JPH075428A - Liquid crystal image display device - Google Patents

Abstract

PURPOSE:To provide the liquid crystal image display device which can prolong the life of a light irradiation part. CONSTITUTION:The liquid crystal image display device is provided with a video input terminal 1 to which a video signal including a synchronizing signal is inputted, a liquid crystal panel 3 which displays an image corresponding to the video signal inputted to the video input terminal 1, and a light irradiation part 7 which visualizes the image by irradiating the liquid crystal panel 3 with light is provided with a synchronizing signal discriminating circuit 4 which discriminates whether or not the synchronizing signal is included in the input signal to the video input terminal 1 and a dimming circuit 6 which dimes light irradiating the liquid crystal panel 3 from the light irradiation part 7 more when the input signal to the video input terminal 1 does not have the synchronizing signal than when the synchronizing signal is included in the input signal according to the discrimination result of the synchronizing signal discriminating circuit 4.

Description

Detailed Description of the Invention

[0001]

BACKGROUND OF THE INVENTION 1. Field of the Invention The present invention relates to a liquid crystal image display device for displaying an image corresponding to a video signal on a liquid crystal panel and visualizing the image with light emitted from a light emitting section (backlight light source). .

[0002]

2. Description of the Related Art In a liquid crystal image display device, since the liquid crystal panel itself does not emit light, it is necessary to provide a light irradiation section called a backlight on the back surface of the liquid crystal panel.

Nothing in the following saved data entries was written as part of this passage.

/-- Fetches a record or a map: one that does not translate puts the channel in ERROR and posts COPY_ERROR with the
record's address; a marked one posts MEM_UNCORRECTABLE (R96, R280, R342, R357). (DEDUCED, log 39) -/
def State.copyFetch (s : State) (n va len : Nat) : CopyFetch :=
  match s.copyX va len .r with
  | .error (v, f) =>
    let s1 := s.copyFails n v f
    .fail (match f with
      | .uncorrectable _ _ => s1
      | _ => s1.copyError n 1 ((s.ctx.chan n).cur.elim (BitVec.ofNat 64 va) Chain.addr)) va
  | .ok ps =>
    let bs := s.copyBytes ps va len
    if bs.any Prod.snd then
      .fail (s.postCopier { code := cUNCORR, sub := 0#8, val := BitVec.ofNat 64 va, unit := 5, ch := n }) va
    else .ok (natOfBytes (bs.map Prod.fst))

/-- The channel in ERROR with no status written (R280). -/
def State.fetchStop (sa : State) (n addr : Nat) : State :=
  let s := sa.unreserveAll (sa.ctx.chan n).resv
  s.setCtx (s.ctx.setChan n { s.ctx.chan n with
    run := false, err := true, ecode := 1#8, phase := .start, cur := some (.record (BitVec.ofNat 64 addr))
    elems := 0, bytes := 0, bad := [], badoff := 2 ^ 64 - 1, held := [], code := none, resv := [], fetched := none, vlim := none })

/-- A record under way that can no longer be read: ERROR, COPY_ERROR with its address (R280, R342). -/
def State.lostRecord (s : State) (n : Nat) : State :=
  let a := (s.ctx.chan n).cur.elim 0#64 Chain.addr
  (s.copyError n 1 a).fetchStop n a.toNat

/-- Whether a record is malformed (R273). -/
def recMalformed (h : Nat) : Bool :=
  bitsOf h 205 3 != 0 || bitsOf h 217 7 != 0 || bitsOf h 240 16 != 0 || bitsOf h 432 16 != 0 ||
  decide (1 < bitsOf h 200 1 + bitsOf h 201 1 + bitsOf h 202 1) || (bitOf h 203 && !bitOf h 202) ||
  decide (4 < bitsOf h 195 3) || (bitOf h 201 && bitsOf h 128 64 != 0) || bitsOf h 0 64 % 128 != 0 ||
  bitsOf h 64 64 % 64 != 0 || bitsOf h 128 64 % 64 != 0 || bitsOf h 448 64 % 8 != 0

/-- What the checks of step 1 of R276 come to. -/
inductive RecCheck where
  | ok (m : RecMaps)
  | bad (code : Nat)
  | fail (s : State) (addr : Nat)

/-- Whether the spaces of a record's maps are allowed: landing buffers only as the destination of MCAST;
for a host channel only global memory (R274, R393). -/
def spacesOk (host mcast : Bool) (src : Nat) (dst : Option Nat) : Bool :=
  if host then src == 0 && dst.all (fun d => d == 0)
  else src != 2 && dst.all (fun d => if mcast then d == 2 else d != 2)

/-- Fetches and checks both maps (R273 to R275). -/
def State.recMaps (s : State) (n h : Nat) : RecCheck :=
  if recMalformed h then .bad 1
  else match s.copyFetch n (bitsOf h 64 64) 256 with
    | .fail s1 a => .fail s1 a
    | .ok sn =>
      if bitOf h 201 then
        match tmapOf sn with
        | none => .bad 2
        | some sm =>
          if !spacesOk s.ctx.isHost false sm.space none then .bad 2
          else if 2 ^ 32 < sm.count then .bad 3 else .ok { src := sm, dst := none }
      else match s.copyFetch n (bitsOf h 128 64) 256 with
        | .fail s1 a => .fail s1 a
        | .ok dn => match tmapOf sn, tmapOf dn with
          | some sm, some dm =>
            if !spacesOk s.ctx.isHost (bitOf h 202) sm.space (some dm.space) then .bad 2
            else if 2 ^ 32 < sm.count ∨ sm.count ≠ dm.count ∨ sm.esize ≠ dm.esize then .bad 3
            else .ok { src := sm, dst := some dm }
          | _, _ => .bad 2
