-- ==== Sys2Proof/Certificates/Slice0/Obligations.lean ====
section
/-! DEFINITION. The statements for the provers: each says what an instruction, an event or the machine does,
in terms of `exec` and `step`, with the rule of the manual it rests on. -/

open Sys2Proof Sys2Proof.Machine

namespace Sys2Proof.Say

/-! ### What a SALU instruction writes, from its sources' values (R158 to R165) -/

/-- The integer quotient of R159. -/
def quot (a b : Word) : Word := if b = 0#64 then BitVec.ofInt 64 (-1) else BitVec.ofInt 64 (a.toInt.tdiv b.toInt)

/-- The integer remainder of R159. -/
def remd (a b : Word) : Word := if b = 0#64 then a else BitVec.ofInt 64 (a.toInt.tmod b.toInt)

/-- A count n of R161: 0 stands for 64. -/
def count (l : BitVec 6) : Nat := if l.toNat = 0 then 64 else l.toNat

/-- What a SALU instruction writes to D, `x` giving the value of each register. -/
def saluValue (x : Reg → Word) : Instr → Option Word
  | .add f => some (BitVec.ofNat 64 ((x f.a).toNat + (x f.b).toNat))
  | .sub f => some (BitVec.ofInt 64 ((x f.a).toInt - (x f.b).toInt))
  | .mul f => some (BitVec.ofNat 64 ((x f.a).toNat * (x f.b).toNat))
  | .mulh f => some (BitVec.ofInt 64 ((x f.a).toInt * (x f.b).toInt / 2 ^ 64))
  | .mulhn f => some (BitVec.ofNat 64 ((x f.a).toNat * (x f.b).toNat / 2 ^ 64))
  | .div f => some (quot (x f.a) (x f.b))
  | .divn f => some (if x f.b = 0#64 then BitVec.allOnes 64 else BitVec.ofNat 64 ((x f.a).toNat / (x f.b).toNat))
  | .rem f => some (remd (x f.a) (x f.b))
  | .remn f => some (if x f.b = 0#64 then x f.a else BitVec.ofNat 64 ((x f.a).toNat % (x f.b).toNat))
  | .and f => some (x f.a &&& x f.b)
  | .or f => some (x f.a ||| x f.b)
  | .xor f => some (x f.a ^^^ x f.b)
  | .andn f => some (x f.a &&& ~~~ x f.b)
  | .shl f => some (BitVec.ofNat 64 ((x f.a).toNat * 2 ^ ((x f.b).toNat % 64)))
  | .shr f => some (BitVec.ofNat 64 ((x f.a).toNat / 2 ^ ((x f.b).toNat % 64)))
  | .shra f => some (BitVec.ofInt 64 ((x f.a).toInt / 2 ^ ((x f.b).toNat % 64)))
  | .rotl f => some ((x f.a <<< ((x f.b).toNat % 64)) ||| (x f.a >>> (64 - (x f.b).toNat % 64)))
  | .clz f => some (BitVec.ofNat 64 ((List.range 64).takeWhile (fun i => !(x f.a).getMsbD i)).length)
  | .ctz f => some (BitVec.ofNat 64 ((List.range 64).takeWhile (fun i => !(x f.a).getLsbD i)).length)
  | .popc f => some (BitVec.ofNat 64 ((List.range 64).countP (fun i => (x f.a).getLsbD i)))
  | .sext f => some (((x f.a).setWidth (count f.len)).signExtend 64)
  | .zext f => some (((x f.a).setWidth (count f.len)).setWidth 64)
  | .min f => some (BitVec.ofInt 64 (min (x f.a).toInt (x f.b).toInt))
  | .max f => some (BitVec.ofInt 64 (max (x f.a).toInt (x f.b).toInt))
  | .minn f => some (BitVec.ofNat 64 (min (x f.a).toNat (x f.b).toNat))
  | .maxn f => some (BitVec.ofNat 64 (max (x f.a).toNat (x f.b).toNat))
  | .seteq f => some (if x f.a = x f.b then 1#64 else 0#64)
  | .setlt f => some (if (x f.a).toInt < (x f.b).toInt then 1#64 else 0#64)
  | .setltn f => some (if (x f.a).toNat < (x f.b).toNat then 1#64 else 0#64)
  | .csel f => some (if x f.c = 0#64 then x f.b else x f.a)
  | .addsh f => some (BitVec.ofNat 64 ((x f.a).toNat + (x f.b).toNat * 2 ^ f.len.toNat))
  | .bfx f => some (((x f.a >>> f.pos.toNat).setWidth (count f.len)).setWidth 64)
  | .bfi f => some (BitVec.ofNat 64 ((x f.d).toNat
      - (x f.d).toNat / 2 ^ f.pos.toNat % 2 ^ count f.len * 2 ^ f.pos.toNat
      + (x f.a).toNat % 2 ^ count f.len * 2 ^ f.pos.toNat))
  | .chash f => some (mix4 (x f.a) (x f.b) (x f.c))
  | .addi f => some (BitVec.ofInt 64 ((x f.a).toInt + f.imm.toInt))
  | .andi f => some (x f.a &&& BitVec.ofInt 64 f.imm.toInt)
  | .ori f => some (x f.a ||| BitVec.ofInt 64 f.imm.toInt)
  | .xori f => some (x f.a ^^^ BitVec.ofInt 64 f.imm.toInt)
  | .shli f => some (BitVec.ofNat 64 ((x f.a).toNat * 2 ^ f.imm.toNat))
  | .shri f => some (BitVec.ofNat 64 ((x f.a).toNat / 2 ^ f.imm.toNat))
  | .shrai f => some (BitVec.ofInt 64 ((x f.a).toInt / 2 ^ f.imm.toNat))
  | .li f => some (BitVec.ofInt 64 f.imm.toInt)
  | .lih f => some (BitVec.ofNat 64 (f.imm.toNat % 2 ^ 28 * 2 ^ 36 + (x f.a).toNat % 2 ^ 36))
  | _ => none

/-- The operands of a SALU instruction: D, SP, the sources it consumes with their operand numbers, in the
order they are consumed (R155, R163, R347). POIS and UNPOIS, which consume nothing, are not listed. -/
def saluForm (x : Reg → Word) : Instr → Option (Reg × Bool × List (Nat × Reg))
  | .add f => some (f.d, f.sp, [(1, f.a), (2, f.b)])
  | .sub f => some (f.d, f.sp, [(1, f.a), (2, f.b)])
  | .mul f => some (f.d, f.sp, [(1, f.a), (2, f.b)])
  | .mulh f => some (f.d, f.sp, [(1, f.a), (2, f.b)])
  | .mulhn f => some (f.d, f.sp, [(1, f.a), (2, f.b)])
  | .div f => some (f.d, f.sp, [(1, f.a), (2, f.b)])
  | .divn f => some (f.d, f.sp, [(1, f.a), (2, f.b)])
  | .rem f => some (f.d, f.sp, [(1, f.a), (2, f.b)])
  | .remn f => some (f.d, f.sp, [(1, f.a), (2, f.b)])
  | .and f => some (f.d, f.sp, [(1, f.a), (2, f.b)])
  | .or f => some (f.d, f.sp, [(1, f.a), (2, f.b)])
  | .xor f => some (f.d, f.sp, [(1, f.a), (2, f.b)])
  | .andn f => some (f.d, f.sp, [(1, f.a), (2, f.b)])
  | .shl f => some (f.d, f.sp, [(1, f.a), (2, f.b)])
  | .shr f => some (f.d, f.sp, [(1, f.a), (2, f.b)])
  | .shra f => some (f.d, f.sp, [(1, f.a), (2, f.b)])
  | .rotl f => some (f.d, f.sp, [(1, f.a), (2, f.b)])
  | .min f => some (f.d, f.sp, [(1, f.a), (2, f.b)])
  | .max f => some (f.d, f.sp, [(1, f.a), (2, f.b)])
  | .minn f => some (f.d, f.sp, [(1, f.a), (2, f.b)])
  | .maxn f => some (f.d, f.sp, [(1, f.a), (2, f.b)])
  | .seteq f => some (f.d, f.sp, [(1, f.a), (2, f.b)])
  | .setlt f => some (f.d, f.sp, [(1, f.a), (2, f.b)])
  | .setltn f => some (f.d, f.sp, [(1, f.a), (2, f.b)])
  | .addsh f => some (f.d, f.sp, [(1, f.a), (2, f.b)])
  | .clz f => some (f.d, f.sp, [(1, f.a)])
  | .ctz f => some (f.d, f.sp, [(1, f.a)])
  | .popc f => some (f.d, f.sp, [(1, f.a)])
  | .sext f => some (f.d, f.sp, [(1, f.a)])
  | .zext f => some (f.d, f.sp, [(1, f.a)])
  | .bfx f => some (f.d, f.sp, [(1, f.a)])
  | .bfi f => some (f.d, f.sp, [(1, f.a), (4, f.d)])
  | .csel f => some (f.d, f.sp, [(3, f.c), if x f.c = 0#64 then (2, f.b) else (1, f.a)])
  | .chash f => some (f.d, f.sp, [(1, f.a), (2, f.b), (3, f.c)])
  | .addi f => some (f.d, f.sp, [(1, f.a)])
  | .andi f => some (f.d, f.sp, [(1, f.a)])
  | .ori f => some (f.d, f.sp, [(1, f.a)])
  | .xori f => some (f.d, f.sp, [(1, f.a)])
  | .shli f => some (f.d, f.sp, [(1, f.a)])
  | .shri f => some (f.d, f.sp, [(1, f.a)])
  | .shrai f => some (f.d, f.sp, [(1, f.a)])
  | .lih f => some (f.d, f.sp, [(1, f.a)])
  | .li f => some (f.d, false, [])
  | _ => none

/-- The values of the scalar registers. -/
def vals (s : State) (r : Reg) : Word := (s.rd r).bits

/-- The registers a SALU instruction names. -/
def saluRegs : Instr → List Reg
  | .csel f => [f.a, f.b, f.c, f.d]
  | i => match saluForm (fun _ => 0#64) i with
    | some (d, _, l) => d :: l.map Prod.snd
    | none => []

end Sys2Proof.Say

/-- R155, R158 to R165: the result of a SALU instruction, and that nothing else changes. -/
def Obligations.ScalarResultWritten : Prop :=
  ∀ (i : Instr) (s : State) (d : Reg) (sp : Bool) (l : List (Nat × Reg)) (v : Word),
    Say.saluForm (Say.vals s) i = some (d, sp, l) → Say.saluValue (Say.vals s) i = some v →
    s.Plain (Say.saluRegs i) → s.Clean (l.map Prod.snd) →
    exec i s = .next ((s.wrc d v).goOn s.pc8)

/-- R155: poison consumed by a SALU instruction. -/
def Obligations.PoisonedScalarSource : Prop :=
  ∀ (i : Instr) (s : State) (d : Reg) (sp : Bool) (l : List (Nat × Reg)) (v : Word) (n : Nat) (r : Reg),
    Say.saluForm (Say.vals s) i = some (d, sp, l) → Say.saluValue (Say.vals s) i = some v →
    s.Plain (Say.saluRegs i) → l.find? (fun e => (s.rd e.2).pois) = some (n, r) →
    exec i s = .next (if sp then (s.wr d { bits := v, pois := true }).goOn s.pc8
      else s.fault (Cause.seq 0x07#8 n 0#64))

/-- R164: POIS and UNPOIS; R144: NOP. -/
def Obligations.PoisonTestAndClear : Prop :=
  ∀ (s : State), exec .nop s = .next (s.goOn s.pc8) ∧
    ∀ f : FR2, s.Plain [f.a, f.d] →
      exec (.pois f) s = .next ((s.wrc f.d (if (s.rd f.a).pois then 1#64 else 0#64)).goOn s.pc8) ∧
      exec (.unpois f) s = .next ((s.wrc f.d (if (s.rd f.a).pois then 0#64 else (s.rd f.a).bits)).goOn s.pc8)

/-- R38, R137: the frame of a scalar write followed by a retirement. -/
def Obligations.RetirementFrame : Prop :=
  ∀ (s : State) (d r : Reg) (v : SReg) (pc : Word), s.ctx.boundSlot d = none →
    let t := (s.wr d v).goOn pc
    t.rd r = (if r = d ∧ d ≠ 0#6 then v else s.rd r) ∧
    (t.bank.k = s.bank.k ∧ t.bank.vc = s.bank.vc ∧ t.bank.ashape = s.bank.ashape ∧ t.bank.emode = s.bank.emode ∧
      t.bank.estat = s.bank.estat ∧ t.bank.sqp = s.bank.sqp ∧ t.bank.fifo = s.bank.fifo ∧
      t.bank.qL = s.bank.qL ∧ t.bank.qX = s.bank.qX ∧ t.bank.qV = s.bank.qV ∧ t.bank.qS = s.bank.qS ∧
      t.bank.wait = none) ∧
    t.ctx.pc = pc ∧
    t.ctx.setBank s.bank = { s.ctx with pc := pc } ∧
    (∀ k, t.pmcGet (k / 16) (k % 16) =
      s.pmcGet (k / 16) (k % 16) + (if k = s.ctx.vdn.toNat * 16 + 1 then 1#64 else 0#64)) ∧
    { t with ctx := s.ctx, pmc := s.pmc } = s

namespace Sys2Proof.Say

/-- The target of a BR form: the address of the branch plus 8 × OFF, modulo 2⁶⁴ (R140, R191). -/
def target (s : State) (off : BitVec 30) : Word := BitVec.ofInt 64 (s.ctx.pc.toNat + 8 * off.toInt)

/-- A conditional branch: A, B, OFF, and whether it is taken on the values of A and B (R168). -/
def branch (x : Reg → Word) : Instr → Option (Reg × Reg × BitVec 30 × Prop)
  | .beq f => some (f.a, f.b, f.off, x f.a = x f.b)
  | .bne f => some (f.a, f.b, f.off, x f.a ≠ x f.b)
  | .blt f => some (f.a, f.b, f.off, (x f.a).toInt < (x f.b).toInt)
  | .bge f => some (f.a, f.b, f.off, (x f.a).toInt ≥ (x f.b).toInt)
  | .bltn f => some (f.a, f.b, f.off, (x f.a).toNat < (x f.b).toNat)
  | .bgen f => some (f.a, f.b, f.off, (x f.a).toNat ≥ (x f.b).toNat)
  | _ => none

/-- Guest wall time of a device: package time and the offset in force, modulo 2⁶⁴ (R175, R384). -/
def guest (s : State) (v : Nat) : Word := BitVec.ofInt 64 ((s.now : Int) + Sparse.get (fun _ => 0) s.voff v)

end Sys2Proof.Say
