/-! ### State.emit -/

@[simp] theorem State.emit_now (s : State) (o : Out) : (s.emit o).now = s.now := rfl
@[simp] theorem State.emit_ctx (s : State) (o : Out) : (s.emit o).ctx = s.ctx := rfl
@[simp] theorem State.emit_ctxs (s : State) (o : Out) : (s.emit o).ctxs = s.ctxs := rfl
@[simp] theorem State.emit_residues (s : State) (o : Out) : (s.emit o).residues = s.residues := rfl
@[simp] theorem State.emit_flying (s : State) (o : Out) : (s.emit o).flying = s.flying := rfl
@[simp] theorem State.emit_acting (s : State) (o : Out) : (s.emit o).acting = s.acting := rfl
@[simp] theorem State.emit_parts (s : State) (o : Out) : (s.emit o).parts = s.parts := rfl
@[simp] theorem State.emit_agenda (s : State) (o : Out) : (s.emit o).agenda = s.agenda := rfl
@[simp] theorem State.emit_free (s : State) (o : Out) : (s.emit o).free = s.free := rfl
@[simp] theorem State.emit_mem (s : State) (o : Out) : (s.emit o).mem = s.mem := rfl
@[simp] theorem State.emit_marks (s : State) (o : Out) : (s.emit o).marks = s.marks := rfl
@[simp] theorem State.emit_scopes (s : State) (o : Out) : (s.emit o).scopes = s.scopes := rfl
@[simp] theorem State.emit_tlb (s : State) (o : Out) : (s.emit o).tlb = s.tlb := rfl
@[simp] theorem State.emit_walks (s : State) (o : Out) : (s.emit o).walks = s.walks := rfl
@[simp] theorem State.emit_cores (s : State) (o : Out) : (s.emit o).cores = s.cores := rfl
@[simp] theorem State.emit_dies (s : State) (o : Out) : (s.emit o).dies = s.dies := rfl
@[simp] theorem State.emit_cancels (s : State) (o : Out) : (s.emit o).cancels = s.cancels := rfl
@[simp] theorem State.emit_staged (s : State) (o : Out) : (s.emit o).staged = s.staged := rfl
@[simp] theorem State.emit_committed (s : State) (o : Out) : (s.emit o).committed = s.committed := rfl
@[simp] theorem State.emit_pcstat (s : State) (o : Out) : (s.emit o).pcstat = s.pcstat := rfl
@[simp] theorem State.emit_psyncs (s : State) (o : Out) : (s.emit o).psyncs = s.psyncs := rfl
@[simp] theorem State.emit_qlevels (s : State) (o : Out) : (s.emit o).qlevels = s.qlevels := rfl
@[simp] theorem State.emit_qcfgs (s : State) (o : Out) : (s.emit o).qcfgs = s.qcfgs := rfl
@[simp] theorem State.emit_tasks (s : State) (o : Out) : (s.emit o).tasks = s.tasks := rfl
@[simp] theorem State.emit_postSeq (s : State) (o : Out) : (s.emit o).postSeq = s.postSeq := rfl
@[simp] theorem State.emit_slices (s : State) (o : Out) : (s.emit o).slices = s.slices := rfl
@[simp] theorem State.emit_admAt (s : State) (o : Out) : (s.emit o).admAt = s.admAt := rfl
@[simp] theorem State.emit_pmc (s : State) (o : Out) : (s.emit o).pmc = s.pmc := rfl
@[simp] theorem State.emit_regions (s : State) (o : Out) : (s.emit o).regions = s.regions := rfl
@[simp] theorem State.emit_windows (s : State) (o : Out) : (s.emit o).windows = s.windows := rfl
@[simp] theorem State.emit_contribs (s : State) (o : Out) : (s.emit o).contribs = s.contribs := rfl
@[simp] theorem State.emit_conns (s : State) (o : Out) : (s.emit o).conns = s.conns := rfl
@[simp] theorem State.emit_netHolds (s : State) (o : Out) : (s.emit o).netHolds = s.netHolds := rfl
@[simp] theorem State.emit_netSeq (s : State) (o : Out) : (s.emit o).netSeq = s.netSeq := rfl
@[simp] theorem State.emit_tssKeys (s : State) (o : Out) : (s.emit o).tssKeys = s.tssKeys := rfl
@[simp] theorem State.emit_timePort (s : State) (o : Out) : (s.emit o).timePort = s.timePort := rfl
@[simp] theorem State.emit_promoting (s : State) (o : Out) : (s.emit o).promoting = s.promoting := rfl
@[simp] theorem State.emit_promoEnd (s : State) (o : Out) : (s.emit o).promoEnd = s.promoEnd := rfl
@[simp] theorem State.emit_node (s : State) (o : Out) : (s.emit o).node = s.node := rfl
@[simp] theorem State.emit_links (s : State) (o : Out) : (s.emit o).links = s.links := rfl
@[simp] theorem State.emit_hqs (s : State) (o : Out) : (s.emit o).hqs = s.hqs := rfl
@[simp] theorem State.emit_hostChans (s : State) (o : Out) : (s.emit o).hostChans = s.hostChans := rfl
@[simp] theorem State.emit_feats (s : State) (o : Out) : (s.emit o).feats = s.feats := rfl
@[simp] theorem State.emit_functions (s : State) (o : Out) : (s.emit o).functions = s.functions := rfl
@[simp] theorem State.emit_stores (s : State) (o : Out) : (s.emit o).stores = s.stores := rfl
@[simp] theorem State.emit_atRest (s : State) (o : Out) : (s.emit o).atRest = s.atRest := rfl
@[simp] theorem State.emit_shapes (s : State) (o : Out) : (s.emit o).shapes = s.shapes := rfl
@[simp] theorem State.emit_demoted (s : State) (o : Out) : (s.emit o).demoted = s.demoted := rfl
@[simp] theorem State.emit_demCur (s : State) (o : Out) : (s.emit o).demCur = s.demCur := rfl
@[simp] theorem State.emit_demAt (s : State) (o : Out) : (s.emit o).demAt = s.demAt := rfl
@[simp] theorem State.emit_boot (s : State) (o : Out) : (s.emit o).boot = s.boot := rfl
@[simp] theorem State.emit_rstate (s : State) (o : Out) : (s.emit o).rstate = s.rstate := rfl
@[simp] theorem State.emit_imgaddr (s : State) (o : Out) : (s.emit o).imgaddr = s.imgaddr := rfl
@[simp] theorem State.emit_imglen (s : State) (o : Out) : (s.emit o).imglen = s.imglen := rfl
@[simp] theorem State.emit_flash (s : State) (o : Out) : (s.emit o).flash = s.flash := rfl
@[simp] theorem State.emit_devRec (s : State) (o : Out) : (s.emit o).devRec = s.devRec := rfl
@[simp] theorem State.emit_identity (s : State) (o : Out) : (s.emit o).identity = s.identity := rfl
@[simp] theorem State.emit_hostMem (s : State) (o : Out) : (s.emit o).hostMem = s.hostMem := rfl
@[simp] theorem State.emit_mlog (s : State) (o : Out) : (s.emit o).mlog = s.mlog := rfl
@[simp] theorem State.emit_repair (s : State) (o : Out) : (s.emit o).repair = s.repair := rfl
@[simp] theorem State.emit_thermal (s : State) (o : Out) : (s.emit o).thermal = s.thermal := rfl
@[simp] theorem State.emit_clusters (s : State) (o : Out) : (s.emit o).clusters = s.clusters := rfl
@[simp] theorem State.emit_voff (s : State) (o : Out) : (s.emit o).voff = s.voff := rfl
@[simp] theorem State.emit_slew (s : State) (o : Out) : (s.emit o).slew = s.slew := rfl
@[simp] theorem State.emit_slewAcc (s : State) (o : Out) : (s.emit o).slewAcc = s.slewAcc := rfl
@[simp] theorem State.emit_retired (s : State) (o : Out) : (s.emit o).retired = s.retired := rfl
@[simp] theorem State.emit_frames (s : State) (o : Out) : (s.emit o).frames = s.frames := rfl
@[simp] theorem State.emit_quotaUsed (s : State) (o : Out) : (s.emit o).quotaUsed = s.quotaUsed := rfl
@[simp] theorem State.emit_outbox (s : State) (o : Out) : (s.emit o).outbox = s.outbox ++ [o] := rfl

A fluorescent lamp is usually used for this light irradiation section, but the fluorescent lamp has a relatively short life, so that it has to be replaced frequently.

In order to solve this problem, the light irradiation section is turned on or off depending on the presence or absence of a video signal,
A device for prolonging the life of the light irradiation part has been proposed (for example, JP-A-2-280587 and JP-A-3-932).
No. 0 publication).

[0004]

However, the above conventional device has the following problems. (1) Due to the current rush at the time of turning on / off, the life of the electrode of the light irradiation part is deteriorated. (2) In the case of the light irradiation unit using the hot cathode fluorescent lamp, once the light is turned off, the lighting is delayed for a moment when the video signal is detected next time (because preheating is necessary). (3) Once the light is turned off, it takes time until the brightness and the power consumption are stabilized when the light is turned on next time.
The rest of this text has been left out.